What you need to do:
Word for word, set down every line of the entries below from the line with "let s := (q - e).toNat" to the line with "def signBit (f", including both, and no other line.

[[ The input open ]]

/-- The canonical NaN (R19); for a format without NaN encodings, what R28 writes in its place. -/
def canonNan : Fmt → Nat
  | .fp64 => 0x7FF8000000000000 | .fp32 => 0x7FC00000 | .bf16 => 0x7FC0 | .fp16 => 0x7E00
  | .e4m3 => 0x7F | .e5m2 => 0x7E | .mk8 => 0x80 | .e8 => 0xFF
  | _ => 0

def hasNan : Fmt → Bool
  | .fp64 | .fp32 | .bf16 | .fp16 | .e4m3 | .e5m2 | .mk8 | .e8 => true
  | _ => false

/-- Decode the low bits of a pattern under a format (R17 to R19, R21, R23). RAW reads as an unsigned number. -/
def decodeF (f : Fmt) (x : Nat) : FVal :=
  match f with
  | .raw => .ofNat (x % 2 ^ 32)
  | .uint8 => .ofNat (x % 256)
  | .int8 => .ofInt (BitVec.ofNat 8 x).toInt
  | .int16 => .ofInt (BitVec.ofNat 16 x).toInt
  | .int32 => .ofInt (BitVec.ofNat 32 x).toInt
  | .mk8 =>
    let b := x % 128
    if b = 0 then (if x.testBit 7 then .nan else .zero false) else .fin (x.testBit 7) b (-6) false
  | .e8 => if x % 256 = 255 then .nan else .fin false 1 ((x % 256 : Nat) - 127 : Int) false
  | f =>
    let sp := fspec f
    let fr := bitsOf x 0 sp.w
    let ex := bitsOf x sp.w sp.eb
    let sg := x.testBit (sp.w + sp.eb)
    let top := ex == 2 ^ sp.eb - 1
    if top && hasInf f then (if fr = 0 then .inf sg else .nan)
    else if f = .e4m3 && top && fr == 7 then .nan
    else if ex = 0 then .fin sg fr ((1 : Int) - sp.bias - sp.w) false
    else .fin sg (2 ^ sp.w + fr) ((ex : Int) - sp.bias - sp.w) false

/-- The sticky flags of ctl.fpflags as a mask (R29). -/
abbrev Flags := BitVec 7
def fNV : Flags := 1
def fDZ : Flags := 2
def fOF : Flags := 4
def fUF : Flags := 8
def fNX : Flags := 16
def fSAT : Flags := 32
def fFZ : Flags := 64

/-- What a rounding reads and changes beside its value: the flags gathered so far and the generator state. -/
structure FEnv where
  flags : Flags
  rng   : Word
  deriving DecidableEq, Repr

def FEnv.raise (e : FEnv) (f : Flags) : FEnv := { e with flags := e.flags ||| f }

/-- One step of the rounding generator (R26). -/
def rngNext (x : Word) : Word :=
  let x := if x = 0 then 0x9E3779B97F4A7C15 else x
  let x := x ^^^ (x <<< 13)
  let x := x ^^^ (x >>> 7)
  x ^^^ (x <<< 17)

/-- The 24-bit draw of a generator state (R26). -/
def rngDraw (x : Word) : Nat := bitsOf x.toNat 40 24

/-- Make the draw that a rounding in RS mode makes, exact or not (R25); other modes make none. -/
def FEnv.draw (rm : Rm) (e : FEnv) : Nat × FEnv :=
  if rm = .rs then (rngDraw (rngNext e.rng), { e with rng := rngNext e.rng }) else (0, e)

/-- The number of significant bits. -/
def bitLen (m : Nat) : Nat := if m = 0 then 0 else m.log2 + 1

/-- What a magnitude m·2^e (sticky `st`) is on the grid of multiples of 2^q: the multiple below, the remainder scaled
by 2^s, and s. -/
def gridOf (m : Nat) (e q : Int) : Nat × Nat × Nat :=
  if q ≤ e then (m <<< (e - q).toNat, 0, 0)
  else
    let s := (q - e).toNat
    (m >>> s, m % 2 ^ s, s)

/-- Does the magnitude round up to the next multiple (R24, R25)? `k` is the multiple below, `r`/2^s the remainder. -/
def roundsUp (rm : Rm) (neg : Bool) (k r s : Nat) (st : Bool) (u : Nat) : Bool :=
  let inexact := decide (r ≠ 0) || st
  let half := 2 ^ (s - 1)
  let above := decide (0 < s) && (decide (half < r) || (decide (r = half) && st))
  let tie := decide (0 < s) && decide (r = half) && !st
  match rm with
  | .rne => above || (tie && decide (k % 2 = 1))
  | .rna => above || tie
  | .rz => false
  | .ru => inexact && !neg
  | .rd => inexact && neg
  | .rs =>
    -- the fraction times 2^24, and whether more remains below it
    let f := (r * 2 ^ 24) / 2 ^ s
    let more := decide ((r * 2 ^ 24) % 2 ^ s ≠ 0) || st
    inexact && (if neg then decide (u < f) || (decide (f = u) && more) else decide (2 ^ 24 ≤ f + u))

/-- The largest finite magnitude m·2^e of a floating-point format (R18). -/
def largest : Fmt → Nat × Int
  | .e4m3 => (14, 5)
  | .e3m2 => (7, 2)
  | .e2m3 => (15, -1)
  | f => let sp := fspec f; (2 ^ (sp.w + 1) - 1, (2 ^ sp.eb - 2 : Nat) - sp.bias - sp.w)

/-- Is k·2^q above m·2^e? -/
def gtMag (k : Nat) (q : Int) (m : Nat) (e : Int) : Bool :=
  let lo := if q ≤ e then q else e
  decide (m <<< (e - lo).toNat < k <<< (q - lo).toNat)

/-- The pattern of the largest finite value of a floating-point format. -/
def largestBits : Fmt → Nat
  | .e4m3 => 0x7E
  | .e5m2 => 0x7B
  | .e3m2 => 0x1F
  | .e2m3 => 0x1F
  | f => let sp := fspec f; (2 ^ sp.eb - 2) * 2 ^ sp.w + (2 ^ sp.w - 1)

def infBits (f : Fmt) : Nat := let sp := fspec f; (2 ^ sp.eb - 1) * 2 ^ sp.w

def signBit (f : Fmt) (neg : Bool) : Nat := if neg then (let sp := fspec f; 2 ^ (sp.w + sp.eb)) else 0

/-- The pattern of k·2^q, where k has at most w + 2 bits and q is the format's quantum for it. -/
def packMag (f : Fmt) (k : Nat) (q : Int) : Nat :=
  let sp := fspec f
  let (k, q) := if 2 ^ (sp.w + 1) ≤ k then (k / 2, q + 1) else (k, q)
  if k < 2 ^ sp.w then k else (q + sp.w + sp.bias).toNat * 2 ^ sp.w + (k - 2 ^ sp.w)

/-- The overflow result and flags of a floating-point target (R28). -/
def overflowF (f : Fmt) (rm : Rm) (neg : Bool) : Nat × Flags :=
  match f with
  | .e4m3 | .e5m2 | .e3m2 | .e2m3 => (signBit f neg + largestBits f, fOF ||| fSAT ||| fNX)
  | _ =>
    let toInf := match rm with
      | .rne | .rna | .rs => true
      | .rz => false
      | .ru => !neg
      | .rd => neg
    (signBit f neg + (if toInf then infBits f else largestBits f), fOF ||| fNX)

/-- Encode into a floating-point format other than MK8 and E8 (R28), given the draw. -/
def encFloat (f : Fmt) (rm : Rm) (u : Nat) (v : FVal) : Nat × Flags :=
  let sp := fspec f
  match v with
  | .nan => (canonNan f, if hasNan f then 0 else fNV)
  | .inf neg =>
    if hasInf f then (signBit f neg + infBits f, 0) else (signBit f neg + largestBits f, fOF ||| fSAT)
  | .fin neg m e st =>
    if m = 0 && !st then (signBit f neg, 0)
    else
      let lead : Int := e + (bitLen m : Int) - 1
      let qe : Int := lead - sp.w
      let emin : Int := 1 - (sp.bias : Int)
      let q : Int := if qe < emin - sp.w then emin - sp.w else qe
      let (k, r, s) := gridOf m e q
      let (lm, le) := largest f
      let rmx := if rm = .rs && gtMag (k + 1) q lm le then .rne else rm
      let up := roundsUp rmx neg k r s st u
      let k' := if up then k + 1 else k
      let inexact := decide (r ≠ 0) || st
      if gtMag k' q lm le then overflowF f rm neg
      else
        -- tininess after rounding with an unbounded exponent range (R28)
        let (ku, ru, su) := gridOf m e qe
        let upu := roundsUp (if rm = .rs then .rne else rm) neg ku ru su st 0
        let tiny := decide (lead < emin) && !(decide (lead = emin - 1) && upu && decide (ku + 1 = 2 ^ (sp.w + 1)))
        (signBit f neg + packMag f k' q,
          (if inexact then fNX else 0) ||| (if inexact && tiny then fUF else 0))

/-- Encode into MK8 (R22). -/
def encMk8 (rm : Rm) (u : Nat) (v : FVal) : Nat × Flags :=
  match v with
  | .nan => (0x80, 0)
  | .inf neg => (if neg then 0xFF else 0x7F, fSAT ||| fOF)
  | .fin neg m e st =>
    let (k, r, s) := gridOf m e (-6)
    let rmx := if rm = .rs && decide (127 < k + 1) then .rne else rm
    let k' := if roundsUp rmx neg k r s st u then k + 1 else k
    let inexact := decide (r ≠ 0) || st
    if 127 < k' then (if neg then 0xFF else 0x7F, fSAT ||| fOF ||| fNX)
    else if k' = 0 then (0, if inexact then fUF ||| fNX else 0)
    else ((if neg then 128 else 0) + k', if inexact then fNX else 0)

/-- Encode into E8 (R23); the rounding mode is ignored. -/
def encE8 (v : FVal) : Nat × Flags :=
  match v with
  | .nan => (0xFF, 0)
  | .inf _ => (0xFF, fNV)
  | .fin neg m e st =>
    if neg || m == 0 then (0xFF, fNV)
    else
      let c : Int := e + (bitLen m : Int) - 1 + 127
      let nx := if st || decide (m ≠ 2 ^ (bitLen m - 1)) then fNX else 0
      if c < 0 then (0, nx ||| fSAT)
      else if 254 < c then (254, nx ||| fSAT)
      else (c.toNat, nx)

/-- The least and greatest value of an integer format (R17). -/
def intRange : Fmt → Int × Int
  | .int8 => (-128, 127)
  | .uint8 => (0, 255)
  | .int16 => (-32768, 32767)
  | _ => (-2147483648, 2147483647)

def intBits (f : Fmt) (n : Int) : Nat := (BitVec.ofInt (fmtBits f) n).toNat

[[ The input closed ]]

Output for this task:
    let s := (q - e).toNat
    (m >>> s, m % 2 ^ s, s)

/-- Does the magnitude round up to the next multiple (R24, R25)? `k` is the multiple below, `r`/2^s the remainder. -/
def roundsUp (rm : Rm) (neg : Bool) (k r s : Nat) (st : Bool) (u : Nat) : Bool :=
  let inexact := decide (r ≠ 0) || st
  let half := 2 ^ (s - 1)
  let above := decide (0 < s) && (decide (half < r) || (decide (r = half) && st))
  let tie := decide (0 < s) && decide (r = half) && !st
  match rm with
  | .rne => above || (tie && decide (k % 2 = 1))
  | .rna => above || tie
  | .rz => false
  | .ru => inexact && !neg
  | .rd => inexact && neg
  | .rs =>
    -- the fraction times 2^24, and whether more remains below it
    let f := (r * 2 ^ 24) / 2 ^ s
    let more := decide ((r * 2 ^ 24) % 2 ^ s ≠ 0) || st
    inexact && (if neg then decide (u < f) || (decide (f = u) && more) else decide (2 ^ 24 ≤ f + u))

/-- The largest finite magnitude m·2^e of a floating-point format (R18). -/
def largest : Fmt → Nat × Int
  | .e4m3 => (14, 5)
  | .e3m2 => (7, 2)
  | .e2m3 => (15, -1)
  | f => let sp := fspec f; (2 ^ (sp.w + 1) - 1, (2 ^ sp.eb - 2 : Nat) - sp.bias - sp.w)

/-- Is k·2^q above m·2^e? -/
def gtMag (k : Nat) (q : Int) (m : Nat) (e : Int) : Bool :=
  let lo := if q ≤ e then q else e
  decide (m <<< (e - lo).toNat < k <<< (q - lo).toNat)

/-- The pattern of the largest finite value of a floating-point format. -/
def largestBits : Fmt → Nat
  | .e4m3 => 0x7E
  | .e5m2 => 0x7B
  | .e3m2 => 0x1F
  | .e2m3 => 0x1F
  | f => let sp := fspec f; (2 ^ sp.eb - 2) * 2 ^ sp.w + (2 ^ sp.w - 1)

def infBits (f : Fmt) : Nat := let sp := fspec f; (2 ^ sp.eb - 1) * 2 ^ sp.w

def signBit (f : Fmt) (neg : Bool) : Nat := if neg then (let sp := fspec f; 2 ^ (sp.w + sp.eb)) else 0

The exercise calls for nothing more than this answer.